_ABOUT THIS EXERCISE_:
Go over the data and keep only the lines that include "idle".

_DATA TO EXAMINE_:
-- ==== Sys2Proof/Machine/Cycle.lean ====
section
/-! DEFINITION. The cyclic program at work (R324 to R345): snap, gather, solve, decide, commit, overrun, start and stop,
switchover, forces, consistency sets, and the commands of R347. -/

namespace Sys2Proof.Machine

def stProgramInvalid : Nat := 0x0500
def stCycleInfeasible : Nat := 0x0501
def stNotMaster : Nat := 0x0600

/-! ### Samples and their age -/

/-- Nominal period of a digital source in ns (R175). -/
def State.dchPeriod (s : State) (g : Nat) : Nat :=
  match (s.pin g).cfg.mode with
  | 3 => 10000000
  | 4 => gateTime (s.pin g).cfg.gate
  | _ => 100000000

/-- Automatic stale timeout of a source: three nominal periods and 100 ms (R175). -/
def State.autoStale (s : State) (g : Nat) : Nat := 3 * (if g < 64 then s.samplePeriod g else s.dchPeriod g) + 100000000

/-- The binding still matches the node's configuration (R349). -/
def inputIntact (b : Bind) (typ : Nat) (s : State) : Bool :=
  if b.kind = 0 then (s.chan b.index).cfg.kind ≠ 0 else pinType b.index s = some typ

/-- One input binding of the image at SNAP instant `t` (R308, R311, R325, R349); samples that carry CALIBRATING are not taken
(R401). -/
def snapInput (s : State) (img : Image) (t : Nat) (l : List Var) (b : Bind) : List Var :=
  let x := l.getD b.var {}
  let put := fun (y : Var) => writeVar s.prg.forces b.var y l
  match b.kind with
  | 0 | 1 =>
    let typ := img.typ b.var
    let old := match (s.prg.usable.find? (·.1 == b.index)) with | some (_, u) => decide (u + s.autoStale b.index < t) | none => true
    let held : Var := { x with sqw := x.sqw ||| sqStale }
    if !inputIntact b typ s then put { x with sqw := x.sqw ||| sqInvalid }
    else match ((tget [] s.prg.inputs b.index).filter fun m => decide (m.time ≤ t)).getLast? with
    | none => put held
    | some m =>
      if m.sqw.getLsbD 6 then put held
      else
        let v : Value := if typ = 0 then ofBool (f32Rat m.value ≠ 0) else if typ = 1 then BitVec.ofNat 64 (m.num % 2 ^ 32) else ofReal m.value
        put { val := v, sqw := if old then m.sqw ||| sqStale else m.sqw }
  | 2 => put { val := BitVec.ofNat 64 (s.point b.index).state }
  | _ => l

/-- A time in ns as a TIME value. -/
def timeVal (n : Nat) : Value := BitVec.ofNat 64 n

/-- The system variables of R312. -/
def sysVars (s : State) : List Value :=
  let p := s.prg
  [ofBool p.firstCycle, BitVec.ofNat 64 (p.cycleCount % 2 ^ 32), timeVal p.period, timeVal p.lastSolve, ofBool p.overrun,
   BitVec.ofNat 64 (p.ovrCount % 2 ^ 32), ofBool s.timeLocked, ofBool p.skipped, BitVec.ofNat 64 s.modeWord.toNat] ++
  List.replicate 7 0 ++
  ((List.range 16).map fun n => ofBool (s.set n).broken) ++
  ((List.range 16).map fun n => ofBool (s.set n).reduced) ++
  ((List.range 16).map fun n => BitVec.ofNat 64 (s.set n).missing.toNat)

/-- The node writes the system variables (R312). -/
def writeSys (s : State) (l : List Var) : List Var :=
  (sysVars s).zipIdx.foldl (fun l (e : Value × Nat) => writeVar s.prg.forces e.2 { val := e.1 } l) l

/-! ### Owning and releasing outputs -/

/-- Record 0x0401 (R346). -/
def progRecord (new old cause : Nat) (s : State) : State := note 0x0401 s.prg.slot (le 1 new ++ le 1 old ++ le 1 cause) s

/-- The program's state changes with its record (R342, R346). -/
def setProgState (new cause : Nat) (s : State) : State :=
  if s.prg.stateNum = new then s
  else progRecord new s.prg.stateNum cause { s with prg := { s.prg with stateNum := new } }

/-- Outputs an image binds (R308). -/
def Image.outputs (i : Image) : List Nat := ((i.binds.filter fun b => b.kind = 4 || b.kind = 5 || b.kind = 7).map (·.index)).eraseDups

/-- A program output takes its safe value and returns to the host (R159, R342, R343). -/
def releaseSafe (s : State) (g : Nat) : State :=
  if g < 64 then takeSafe g s
  else
    let s := if (s.pin g).owner = 2 then returnToHost g s else s
    pinSafe g s

/-- A program output keeps its last driven value and returns to the host (R342). -/
def releaseHeld (s : State) (g : Nat) : State :=
  if g < 64 then s
  else if (s.pin g).owner = 2 then
    let d := s.pinSource g
    repin g (setCmdState g d (setOwner g 1 s))
  else s

/-- CTL falls: RUNNING becomes PARKED (R342). -/
def parkProgram (s : State) : State :=
  if s.prg.stateNum ≠ 2 then s
  else
    let outs := match s.image with | some i => i.outputs | none => []
    let s := setProgState 3 1 s
    outs.foldl releaseHeld { s with prg := { s.prg with phase := .idle, pubAt := none } }

/-- A run begins (R322, R323): counts restart and every block takes its first-evaluation rule. -/
def beginRun (w : Work) (s : State) : State :=
  { s with prg := { s.prg with
    cur := { w with seen := w.seen.map fun _ => false }, work := {}, firstCycle := true, cycleCount := 0, lastSolve := 0
    maxSolve := 0, overrun := false, ovrCount := 0, ovrConsec := 0, phase := .idle, pubAt := none
    sets := s.prg.sets.map fun e => (e.1, { e.2 with count := 0, broken := false, cause := 0, missing := 0 }) } }

/-- CTL rises: PARKED becomes RUNNING with first-evaluation rules (R342). -/
def unparkProgram (s : State) : State :=
  if s.prg.stateNum ≠ 3 then s else beginRun s.prg.cur (setProgState 2 1 s)

/-- A program stops: the outputs it owns take their safe values and stay there (R342); a parked one owns none (R125, R159). FAULTED stays
(R341). -/
def stopProgram (cause : Nat) (s : State) : State :=
  if s.prg.stateNum ≠ 2 && s.prg.stateNum ≠ 3 then s
  else
    let outs := match s.image with | some i => if s.prg.stateNum = 2 then i.outputs else [] | none => []
    let s := setProgState 1 cause s
    outs.foldl releaseSafe { s with prg := { s.prg with phase := .idle, pubAt := none } }

/-- A start applies at a boundary (R342, R343). -/
def startProgram (slot : Nat) (auto : Bool) (cause : Nat) (s : State) : State :=
  match s.slotImage slot with
  | none => s
  | some img =>
    let old := s.image
    let running := s.prg.stateNum = 2
    let carryFrom := match old with | some o => if s.prg.cur.vars.isEmpty then none else some (o, s.prg.cur) | none => none
    let switched := running && s.prg.slot ≠ slot
    let gone := match old with
      | some o => if running then o.outputs.filter fun g => !img.bindsOut g else []
      | none => []
    let n := match carryFrom with | some (o, _) => carried img o | none => 0
    let w := freshWork img carryFrom
    let s := gone.foldl releaseSafe s
    let s := { s with prg := { s.prg with slot := slot, autostart := auto } }
    let s := if switched then note 0x0406 slot (le 8 img.progId ++ le 4 n) s else s
    beginRun w (setProgState 2 cause s)

/-! ### The boundary -/

/-- A force command applies (R345). -/
def applyForce (s : State) (r : Nat × Nat × Nat × BitVec 64 × BitVec 16) : State :=
  let (id, v, act, val, q) := r
  let s := { s with prg := { s.prg with forces := match act with
    | 0 => tput s.prg.forces v (val, q)
    | 1 => tdel s.prg.forces v
    | _ => [] } }
  completeCmd id stOk [] s

/-- Every force ends (R345). -/
def endForces (s : State) : State := { s with prg := { s.prg with forces := [] } }

/-- Members whose READY and exports the cycle needs (R330, R331, R333): on the master those at its last boundary, on a member those
of the last CYCLE frame. -/
def State.required (s : State) : List Nat := if s.rng.isMaster then s.rng.atSnap else s.rng.members

/-- Members of a ring set that the cycle does without (R333). -/
def State.absent (s : State) (m : BitVec 32) : List Nat :=
  ((List.range 32).map (· + 1)).filter fun n => m.getLsbD (n - 1) && !s.required.contains n

/-- Bit mask of nodes. -/
def nodeMask (l : List Nat) : BitVec 32 := BitVec.ofNat 32 (sumNat (l.eraseDups.map fun n => 2 ^ (n - 1)))

/-- A set at a boundary (R324, R333, R334, R346): changes apply; a reduction or its end in the cycle before is reported. -/
def setBoundary (t : Nat) (s : State) (n : Nat) : State :=
  let x := s.set n
  let x := match x.next with
    | some (m, r, a) => if a ≤ t then { x with configured := true, members := m, reduce := r, next := none } else x
    | none => x
  let gone := s.absent x.members
  let red := x.configured && x.reduce && !gone.isEmpty
  let s := s.putSet n { x with reduced := red, ready := [], go := none, goMissing := 0, goCause := 0 }
  if red = x.reduced then s else note 0x0404 n (le 1 (if red then 0 else 1) ++ le 1 (gone.headD 0)) s

/-- Sets that matter: configured ones and those an output binding names. -/
def State.usedSets (s : State) : List Nat :=
  (List.range 16).filter fun n => (s.set n).configured || (s.set n).next.isSome ||
    (match s.image with | some i => i.binds.any fun b => b.set = n | none => false)

/-- The period or a geometry change makes the cycle infeasible, or feasible again (R338). -/
def judgeFeasible (s : State) : State :=
  let bad := (s.activeImage.isSome || s.leadsRing) && decide (s.prg.period < s.cycleTiming.pmin)
  if bad = s.prg.infeasible then s
  else note 0x0404 0 (le 1 (if bad then 2 else 3) ++ le 1 s.nodeNo) { s with prg := { s.prg with infeasible := bad } }

/-- The EXPORT frame of this cycle (R308, R337): EXPORT_IN from this SNAP, EXPORT_VAR from the previous publish. -/
def exportFrame (k t : Nat) (s : State) : State :=
  match s.image with
  | none => s
  | some i =>
    let ex := i.binds.filter fun b => b.kind = 8 || b.kind = 9
    if ex.isEmpty then s
    else originate 1 1 0 none (le 8 k ++ le 8 t ++ zeros 16 ++ ex.flatMap fun b =>
      let x := if b.kind = 8 then s.prg.work.vars.getD b.var {} else s.prg.cur.vars.getD b.var {}
      le 1 b.index ++ le 1 (i.typ b.var) ++ le 2 x.sqw.toNat ++ le 4 x.val.toNat) s

/-- The master's CYCLE frame (R365). -/
def cycleFrame (k t : Nat) (s : State) : State :=
  let (tj, p, c) := s.rng.change.getD (0, 0, 0)
  let s := { s with rng := { s.rng with present := nodeMask [s.nodeNo], lapsBack := 0 } }
  originate 1 0 0 none (le 8 k ++ le 8 t ++ le 4 s.prg.period ++ le 4 s.ringCofs ++ le 4 (nodeMask s.rng.members).toNat ++
    le 4 (nodeMask [s.nodeNo]).toNat ++ le 8 tj ++ le 4 p ++ le 4 c ++ le 1 s.rng.standby ++ zeros 15) s

/-- The master judges the CYCLE frame of the cycle before (R363, R366): members whose PRESENT bit is missing, and the laps
that came back. -/
def judgeLaps (s : State) : State :=
  let s := s.rng.members.foldl (fun s n =>
    if n = s.nodeNo then s
    else
      let e := s.dirEntry n
      s.setDir n { e with missed := if s.rng.present.getLsbD (n - 1) then 0 else e.missed + 1 }) s
  { s with rng := { s.rng with laps := if 2 ≤ s.rng.lapsBack then s.rng.laps + 1 else 0 } }

/-- A pending change of P and C_off takes effect on the master and its members (R365). -/
def applyChange (t : Nat) (s : State) : State :=
  match s.rng.change with
  | some (tj, p, c) =>
    if tj ≤ t then { s with rng := { s.rng with change := none, cofs := some c }, prg := { s.prg with period := p } } else s
  | none => s

/-- The master's share of a boundary (R363, R365, R366). -/
def masterSnap (k t : Nat) (s : State) : State :=
  let ready := match s.rng.firstCycle with | some f => decide (f ≤ k) | none => true
  let above := match s.rng.handover with | some (n, tj, _) => n ≠ s.nodeNo && decide (tj ≤ t) | none => false
  if !s.rng.isMaster || !s.mode .ring || !ready || above then s
  else
    let s := judgeLaps { s with rng := { s.rng with firstCycle := none } }
    let s := if 2 ≤ s.rng.laps then ringWhole t s else s
    let c := (ringTiming s.activeImage s).cofs
    let s := match s.rng.cofs with
      | none => { s with rng := { s.rng with cofs := some c } }
      | some o => if o = c || s.rng.change.isSome then s
                  else { s with rng := { s.rng with change := some (t + 2 * s.prg.period, s.prg.period, c) } }
    cycleFrame k t { s with rng := { s.rng with cycle := k } }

_ANSWER TO THE EXERCISE_:
    outs.foldl releaseHeld { s with prg := { s.prg with phase := .idle, pubAt := none } }
    maxSolve := 0, overrun := false, ovrCount := 0, ovrConsec := 0, phase := .idle, pubAt := none
    outs.foldl releaseSafe { s with prg := { s.prg with phase := .idle, pubAt := none } }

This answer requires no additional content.